At the age of 10, I was in hospital for a week for an operation and my mother gave me a copy of The Magician’s Nephew by C. S. Lewis to read. By the time I was recovered I’d read all seven of the Narnia books and fell in love with the idea of adventure stories, particularly ones that included children like me who were in peril and had to use their wits and ingenuity to get out of trouble.
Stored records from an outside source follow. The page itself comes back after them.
/-- 27 samples settle every distance of up to 3,000 load units: none lasts longer than the largest. -/
theorem filterLoad_iterate_of_gap_le {raw l : Nat} (h : loadGap raw l ≤ 3000) : (fun x => filterLoad x raw)^[27] l = raw := by
  have hle : gapAfter^[27] (loadGap raw l) ≤ gapAfter^[27] 3000 := gapAfter_monotone.iterate 27 h
  rw [gapAfter_iterate_3000] at hle
  exact (filterLoad_iterate_eq_iff raw 27 l).mpr (Nat.le_zero.mp hle)

/-- Settles O19: the unheld and the held sample, the step in both directions, and the settling of a steady raw load. -/
theorem loadFilterReachesTheRawLoad : Obligations.LoadFilterReachesTheRawLoad := by
  unfold Obligations.LoadFilterReachesTheRawLoad
  refine ⟨fun r l bag raw stale hl hmark => ?unheld, fun r => r.sample_held_lF,
    fun l d hd => ⟨filterLoad_rising hd, filterLoad_falling hd, by omega⟩, fun l raw => filterLoad_of_near,
    fun l raw => ⟨loadGap raw l, filterLoad_iterate_loadGap raw l⟩,
    fun l raw hgap => ⟨27, by decide, filterLoad_iterate_of_gap_le hgap⟩⟩
  case unheld =>
    rw [r.sample_unheld_lF, LoadRecord.unheldLoad_of_clear hl hmark]
    split
    next hnear => rw [filterLoad_of_near hnear]
    next hfar => rw [filterLoad_of_far hfar]

end Sys2Proof.Machine
end

section
/-! O20: the threshold a_tab (R80). A segment of a table of breakpoints stays between the values it joins, and is the first whose upper
breakpoint lies above the argument; the lines of `curve` over breakpoints x and v then give those of the ROLL table. -/

namespace Sys2Proof.Machine

/-! ## One segment (5.4) -/

theorem interpolate_left (x0 v0 x1 v1 : Int) : interpolate x0 v0 x1 v1 x0 = v0 := by
  simp [interpolate]

/-- The interpolated value leaves no interval that holds both end values, whichever way the segment runs. -/
theorem interpolate_mem_Icc {x0 v0 x1 v1 x lo hi : Int} (hx0 : x0 ≤ x) (hx1 : x < x1) (h0 : v0 ∈ Set.Icc lo hi)
    (h1 : v1 ∈ Set.Icc lo hi) : interpolate x0 v0 x1 v1 x ∈ Set.Icc lo hi := by
  obtain ⟨hlo0, hhi0⟩ := h0
  obtain ⟨hlo1, hhi1⟩ := h1
  have hlo : lo - v0 ≤ (x - x0) * (v1 - v0) / (x1 - x0) := by
    rw [Int.le_ediv_iff_mul_le (by omega)]
    nlinarith only [hx0, hx1, hlo0, hlo1]
  have hhi : (x - x0) * (v1 - v0) / (x1 - x0) ≤ hi - v0 := by
    apply Int.ediv_le_of_le_mul (by omega)
    nlinarith only [hx0, hx1, hhi0, hhi1]
  rw [interpolate, Set.mem_Icc]
  omega

/-- Between natural values the interpolated value is no less than 0. -/
theorem interpolate_toNat {x0 v0 x1 v1 x : Nat} (hx0 : x0 ≤ x) (hx1 : x < x1) :
    ((interpolate x0 v0 x1 v1 x).toNat : Int) = interpolate x0 v0 x1 v1 x := by
  have hmem : interpolate x0 v0 x1 v1 x ∈ Set.Icc (0 : Int) (max v0 v1 : Nat) :=
    interpolate_mem_Icc (by omega) (by omega) ⟨by omega, by omega⟩ ⟨by omega, by omega⟩
  exact Int.toNat_of_nonneg hmem.1

/-! ## The segment of an argument (R26, R80) -/

theorem segment_of_mem {p q : Nat × Nat} {x : Nat} (hp : p.1 ≤ x) (hq : x < q.1) (rest : List (Nat × Nat)) :
    segment (p :: q :: rest) x = (interpolate p.1 p.2 q.1 q.2 x).toNat := if_pos ⟨hp, hq⟩

theorem segment_of_le {q : Nat × Nat} {x : Nat} (hq : q.1 ≤ x) (p : Nat × Nat) (rest : List (Nat × Nat)) :
    segment (p :: q :: rest) x = segment (q :: rest) x := if_neg fun h => absurd h.2 (Nat.not_lt.mpr hq)

/-- Of breakpoints in rising order the two around the argument make its segment: every earlier one ends at or below it. -/
theorem segment_of_getElem? {points : List (Nat × Nat)} {i x : Nat} {p q : Nat × Nat}
    (hsorted : points.Pairwise fun a b => a.1 ≤ b.1) (hi : points[i]? = some p) (hi' : points[i + 1]? = some q)
    (hp : p.1 ≤ x) (hq : x < q.1) : segment points x = (interpolate p.1 p.2 q.1 q.2 x).toNat := by
  induction i generalizing points with
  | zero =>
    match points, hi, hi' with
    | _ :: _ :: rest, rfl, rfl => exact segment_of_mem hp hq rest
  | succ i ih =>
    match points, hsorted, hi, hi' with
    | a :: b :: rest, hsorted, hi, hi' =>
      have htail := hsorted.of_cons
      have hb : b.1 ≤ p.1 := by
        have hmem : p ∈ b :: rest := List.mem_of_getElem? (i := i) hi
        rcases List.mem_cons.mp hmem with rfl | hmem
        · exact le_refl _
        · exact List.rel_of_pairwise_cons htail hmem
      rw [segment_of_le (hb.trans hp), ih htail hi hi']

/-- A segment leaves no interval that holds all the values of the table. -/
theorem segment_mem_Icc {points : List (Nat × Nat)} {lo hi : Nat} (hne : points ≠ []) (h : ∀ p ∈ points, p.2 ∈ Set.Icc lo hi) (x : Nat) :
    segment points x ∈ Set.Icc lo hi := by
  induction points with
  | nil => exact absurd rfl hne
  | cons p rest ih =>
    obtain ⟨hp, hrest⟩ := List.forall_mem_cons.mp h
    cases rest with
    | nil => exact hp
    | cons q rest =>
      by_cases hx : p.1 ≤ x ∧ x < q.1
      · obtain ⟨hplo, hphi⟩ := hp
        obtain ⟨hqlo, hqhi⟩ := hrest q List.mem_cons_self
        obtain ⟨hlo, hhi⟩ : interpolate p.1 p.2 q.1 q.2 x ∈ Set.Icc (lo : Int) hi :=
          interpolate_mem_Icc (by omega) (by omega) ⟨by omega, by omega⟩ ⟨by omega, by omega⟩
        rw [segment_of_mem hx.1 hx.2, Set.mem_Icc]
        omega
      · rw [segment, if_neg hx]
        exact ih (List.cons_ne_nil q rest) hrest

/-! ## The lines of a table (R26, R80) -/

/-- The n breakpoints (x 0, v 0) to (x (n − 1), v (n − 1)), as R26 and R80 write them. -/
def breakpoints (n : Nat) (x v : Nat → Nat) : List (Nat × Nat) := (List.range n).map fun j => (x j, v j)

theorem getElem?_breakpoints {n j : Nat} (h : j < n) (x v : Nat → Nat) : (breakpoints n x v)[j]? = some (x j, v j) := by
  simp [breakpoints, h]

theorem breakpoints_pairwise {n : Nat} {x : Nat → Nat} (hx : StrictMonoOn x (Set.Iio n)) (v : Nat → Nat) :
    (breakpoints n x v).Pairwise fun a b => a.1 ≤ b.1 := by
  rw [breakpoints, List.pairwise_map]
  refine List.pairwise_lt_range.imp_of_mem fun hi hj hij => ?_
  exact (hx (List.mem_range.mp hi) (List.mem_range.mp hj) hij).le

theorem curve_breakpoints {n : Nat} (hn : 0 < n) (x v : Nat → Nat) (b : Nat) :
    curve (breakpoints n x v) b =
      some (if b ≤ x 0 then v 0 else if x (n - 1) ≤ b then v (n - 1) else segment (breakpoints n x v) b) := by
  have hfirst : (breakpoints n x v).head? = some (x 0, v 0) := by
    rw [List.head?_eq_getElem?, getElem?_breakpoints hn]
  have hlast : (breakpoints n x v).getLast? = some (x (n - 1), v (n - 1)) := by
    rw [List.getLast?_eq_getElem?, breakpoints, List.length_map, List.length_range, ← breakpoints,
      getElem?_breakpoints (Nat.sub_one_lt_of_lt hn)]
  rw [curve, hfirst, hlast]

theorem curve_of_le_first {n b : Nat} {x : Nat → Nat} (hn : 0 < n) (v : Nat → Nat) (hb : b ≤ x 0) :
    curve (breakpoints n x v) b = some (v 0) := by
  rw [curve_breakpoints hn, if_pos hb]

theorem curve_of_last_le {n b : Nat} {x : Nat → Nat} (hn : 2 ≤ n) (hx : StrictMonoOn x (Set.Iio n)) (v : Nat → Nat)
    (hb : x (n - 1) ≤ b) : curve (breakpoints n x v) b = some (v (n - 1)) := by
  have hends : x 0 < x (n - 1) := hx (Set.mem_Iio.mpr (by omega)) (Set.mem_Iio.mpr (by omega)) (by omega)
  rw [curve_breakpoints (by omega), if_neg (by omega), if_pos hb]

/-- In a segment the table interpolates, its lower end, where the line of the first breakpoint gives the same value, included. -/
theorem curve_of_mem_segment {n b i : Nat} {x : Nat → Nat} (hx : StrictMonoOn x (Set.Iio n)) (v : Nat → Nat) (hi : i + 1 < n)
    (hlo : x i ≤ b) (hhi : b < x (i + 1)) :
    curve (breakpoints n x v) b = some (interpolate (x i) (v i) (x (i + 1)) (v (i + 1)) b).toNat := by
  rw [curve_breakpoints (by omega)]
  congr 1
  split
  next hfirst =>
    have hi0 : i = 0 := by
      by_contra hpos
      have hrise : x 0 < x i := hx (Set.mem_Iio.mpr (by omega)) (Set.mem_Iio.mpr (by omega)) (by omega)
      omega
    subst hi0
    have hb : b = x 0 := le_antisymm hfirst hlo
    rw [hb, interpolate_left, Int.toNat_natCast]
  next =>
    have hlast : x (i + 1) ≤ x (n - 1) := hx.monotoneOn (Set.mem_Iio.mpr hi) (Set.mem_Iio.mpr (by omega)) (by omega)
    rw [if_neg (by omega),
      segment_of_getElem? (breakpoints_pairwise hx v) (getElem?_breakpoints (by omega) x v) (getElem?_breakpoints hi x v) hlo hhi]

/-- A table of breakpoints leaves no interval that holds all its values. -/
theorem curve_breakpoints_mem_Icc {n lo hi : Nat} {v : Nat → Nat} (hn : 0 < n) (hv : ∀ j < n, v j ∈ Set.Icc lo hi) (x : Nat → Nat)
    (b : Nat) : ∃ y ∈ Set.Icc lo hi, curve (breakpoints n x v) b = some y := by
  refine ⟨_, ?_, curve_breakpoints hn x v b⟩
  split
  next => exact hv 0 hn
  next =>
    split
    next => exact hv (n - 1) (by omega)
    next =>
      have hne : breakpoints n x v ≠ [] := by simp [breakpoints]; omega
      refine segment_mem_Icc hne (fun p hp => ?_) b
      obtain ⟨j, hj, rfl⟩ := List.mem_map.mp hp
      exact hv j (List.mem_range.mp hj)

/-! ## The ROLL table (R80) -/

theorem rollPoints_eq_breakpoints {t : RollTable} {load threshold : Nat → Nat}
    (hpoints : ∀ j, j < t.count → t.points[j]? = some { load := load j, threshold := threshold j }) :
    rollPoints t = breakpoints t.count load threshold := by
  apply List.ext_getElem?
  intro j
  rcases Nat.lt_or_ge j t.count with hj | hj
  · have hpoint : t.points.toList[j]? = some { load := load j, threshold := threshold j } := by
      rw [← hpoints j hj]; simp
    rw [getElem?_breakpoints hj, rollPoints, List.getElem?_map, List.getElem?_take_of_lt hj, hpoint, Option.map_some]
  · rw [List.getElem?_eq_none (by simp [rollPoints]; omega), List.getElem?_eq_none (by simp [breakpoints]; omega)]
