namespace Sys2Proof.Machine

/-! ## Contexts -/

/-- A context's record. GLOBAL is of kind GGTT and has no TR-TT registers (40_request_pipeline R157, 41_trtt R187). -/
def State.ctx (s : State) : CtxId → Ctx
  | .global => { Ctx.initial with kind := .ggtt, loaded := true, caches := s.globalCaches }
  | .proc k => (assocGet s.ctxs k).getD Ctx.initial

/-- The state with a context's hidden state replaced. -/
def State.setCaches (s : State) (c : CtxId) (h : Caches) : State :=
  match c with
  | .global => { s with globalCaches := h }
  | .proc k => { s with ctxs := assocPut s.ctxs k { s.ctx c with caches := h } }

/-- The state with a process context's record replaced; GLOBAL's own values are fixed, only its hidden state is taken. -/
def State.setCtx (s : State) (c : CtxId) (x : Ctx) : State :=
  match c with
  | .global => { s with globalCaches := x.caches }
  | .proc k => { s with ctxs := assocPut s.ctxs k x }

/-- The hidden state after an invalidation event (20_memory R99; 43_ppgtt R240): nothing cached, history counted from here. -/
def State.flushed (s : State) : Caches := { Caches.empty with since := s.clock }

/-- An event of a platform. Where the configuration counts it among its TLB_INVALIDATION_EVENTS it discards what is cached of one
context, or of every context; any other event does nothing (00_scope R6, 92 D8; log 36). -/
def State.platformEvent (s : State) (name : Nat) (c : Option CtxId) : State :=
  if s.cfg.addedEvents.contains name then
    match c with
    | some c => s.setCaches c s.flushed
    | none =>
      { s with
        globalCaches := s.flushed
        ctxs := s.ctxs.map fun kc => (kc.1, { kc.2 with caches := s.flushed })
        flushedAt := s.clock }
  else s

/-! ## Free values -/

/-- The state after one free value has been drawn (00_scope R9 `draw`; log 13). -/
def State.drawn (s : State) : State := { s with draws := s.draws + 1 }

/-- Choose one of several admitted things, or none of them; nothing is drawn where there is nothing to choose. -/
def State.choose {α : Type} (s : State) (l : List α) : Option α × State :=
  match l with
  | [] => (none, s)
  | _ :: _ => (l[Config.choice s.draws]?, s.drawn)

/-! ## The second level (43_ppgtt R239) -/

/-- The second level with NESTE as given: the identity without it, else the platform's function on the 4 KB frame, cut to HAW bits;
`none` where none is supplied (log 22). -/
def State.slAs (s : State) (neste : Bool) (c : CtxId) (a : Word64) : Option Word64 :=
  if !neste then some a
  else if !s.cfg.slSupplied then none
  else some (belowHaw s.cfg (Config.slFrame c (a.extractLsb' 12 52) ++ a.extractLsb' 0 12))

/-- SL(ctx, gpa): the second level with the context's NESTE. -/
def State.sl (s : State) (c : CtxId) (a : Word64) : Option Word64 := s.slAs (s.ctx c).neste c a
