-- ==== Sys2Proof/Machine/Tables.lean ====
section
/-! DEFINITION. Updates of translation tables: GGTT_UPDATE, MI_UPDATE_GTT and TABLE_WRITE (40_request_pipeline R162 to R164). -/

namespace Sys2Proof.Machine

/-- Whether GGTT_BASE is one the spec admits (20_memory R73, 30_encoding R131). -/
def ggttRefusal (p : Params) : Option Refusal :=
  if !aligned4k p.ggttBase then some .misalignedTableBase
  else if !ggttFits p then some .ggttBeyondMemory
  else none

/-- One entry written: PhysWrite(System, GGTT_BASE + 8 * i, 8, e) (40_request_pipeline R162). -/
def writeGgttEntry (who : Agent) (s : State) (u : BitVec 20 × Word64) : State :=
  s.physWrite who .system (ggttEntry s.cfg.ggttBase u.1) (leBytes 8 u.2.toNat)

/-- GGTT_UPDATE index, entry (40_request_pipeline R162). -/
def execGgttUpdate (index : BitVec 20) (entry : Word64) (s : State) : Out :=
  match ggttRefusal s.cfg with
  | some r => .refused r
  | none => .next { writeGgttEntry .host s (index, entry) with result := .done }

/-- MI_UPDATE_GTT updates: the GGTT_UPDATEs in order, by the command streamer (40_request_pipeline R163; log 35). With no update, which
R163's "finite sequence" admits and R146's "one or more" does not, it is well-formed, is done and changes nothing. DESIGN CHOICE (log
35). -/
def execMiUpdateGtt (updates : List (BitVec 20 × Word64)) (s : State) : Out :=
  match ggttRefusal s.cfg with
  | some r => .refused r
  | none => .next { updates.foldl (writeGgttEntry .commandStreamer) s with result := .done }

/-- TABLE_WRITE space:pa, n, value (40_request_pipeline R164); an address that does not exist stops the machine (log 21).
R164 admits any width and is silent on 0: no byte is stored and nothing changes. DESIGN CHOICE (log 37). Where several stops apply the order
is no such memory space, no such address, GGTT: DESIGN CHOICE (log 29). -/
def execTableWrite (space : Space) (pa : Word64) (n value : Nat) (s : State) : Out :=
  if n = 0 then .next { s with result := .done }
  else if space == .device && !s.cfg.hasLocalMemory then .fault .noDeviceMemory
  else if !inMemory s.cfg pa.toNat n then .fault .noSuchPhysicalAddress
  else if inGgtt s.cfg space pa.toNat n then .refused .ggttDirectWrite
  else .next { s.physWrite .host space pa (leBytes n value) with result := .done }

end Sys2Proof.Machine
end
The next book I remember that had a big effect on me was The Silver Sword by Ian Serailler. This tale of four children fleeing Poland during World War II was perhaps the most important book of my childhood, combining my love of heroic adventure stories with my growing interest in history. It forced me to think about what children my own age had gone through during the war and question whether I would have been as brave and strong as they were. Twenty years later it influenced my writing of The Boy in the Striped Pajamas as I tried to tell a story about this terrible time in human history with as much integrity and compassion as Serailler had.

When I was a young teenager, I discovered Charles Dickens and his novels have had the greatest effect on me as both a reader and writer. I particularly loved the orphan novels–David Copperfield, Oliver Twist, Nicholas Nickleby—books that began with a young boy left alone in the world, with no one or nothing to rely on other than his own resourcefulness. Because so many of Dickens’ novels were originally serialised in magazines, Dickens had a tremendous talent for finishing each chapter with a cliff-hanger, forcing me to leave the light on just a little longer to find out what happened next...and next...and next.

My life has always been filled with books and I never wanted to be anything but a writer. One of the great thrills over the last year of my life since publishing The Boy in the Striped Pajamas in the U.K. has been visiting schools and classrooms, talking to young children about the issues raised in the novel, but also discussing reading and writing in general. To my delight there’s a lot of young writers out there with great imaginations and stories to tell. I’ll be looking forward to their own books 20 years from now. (From the publisher.)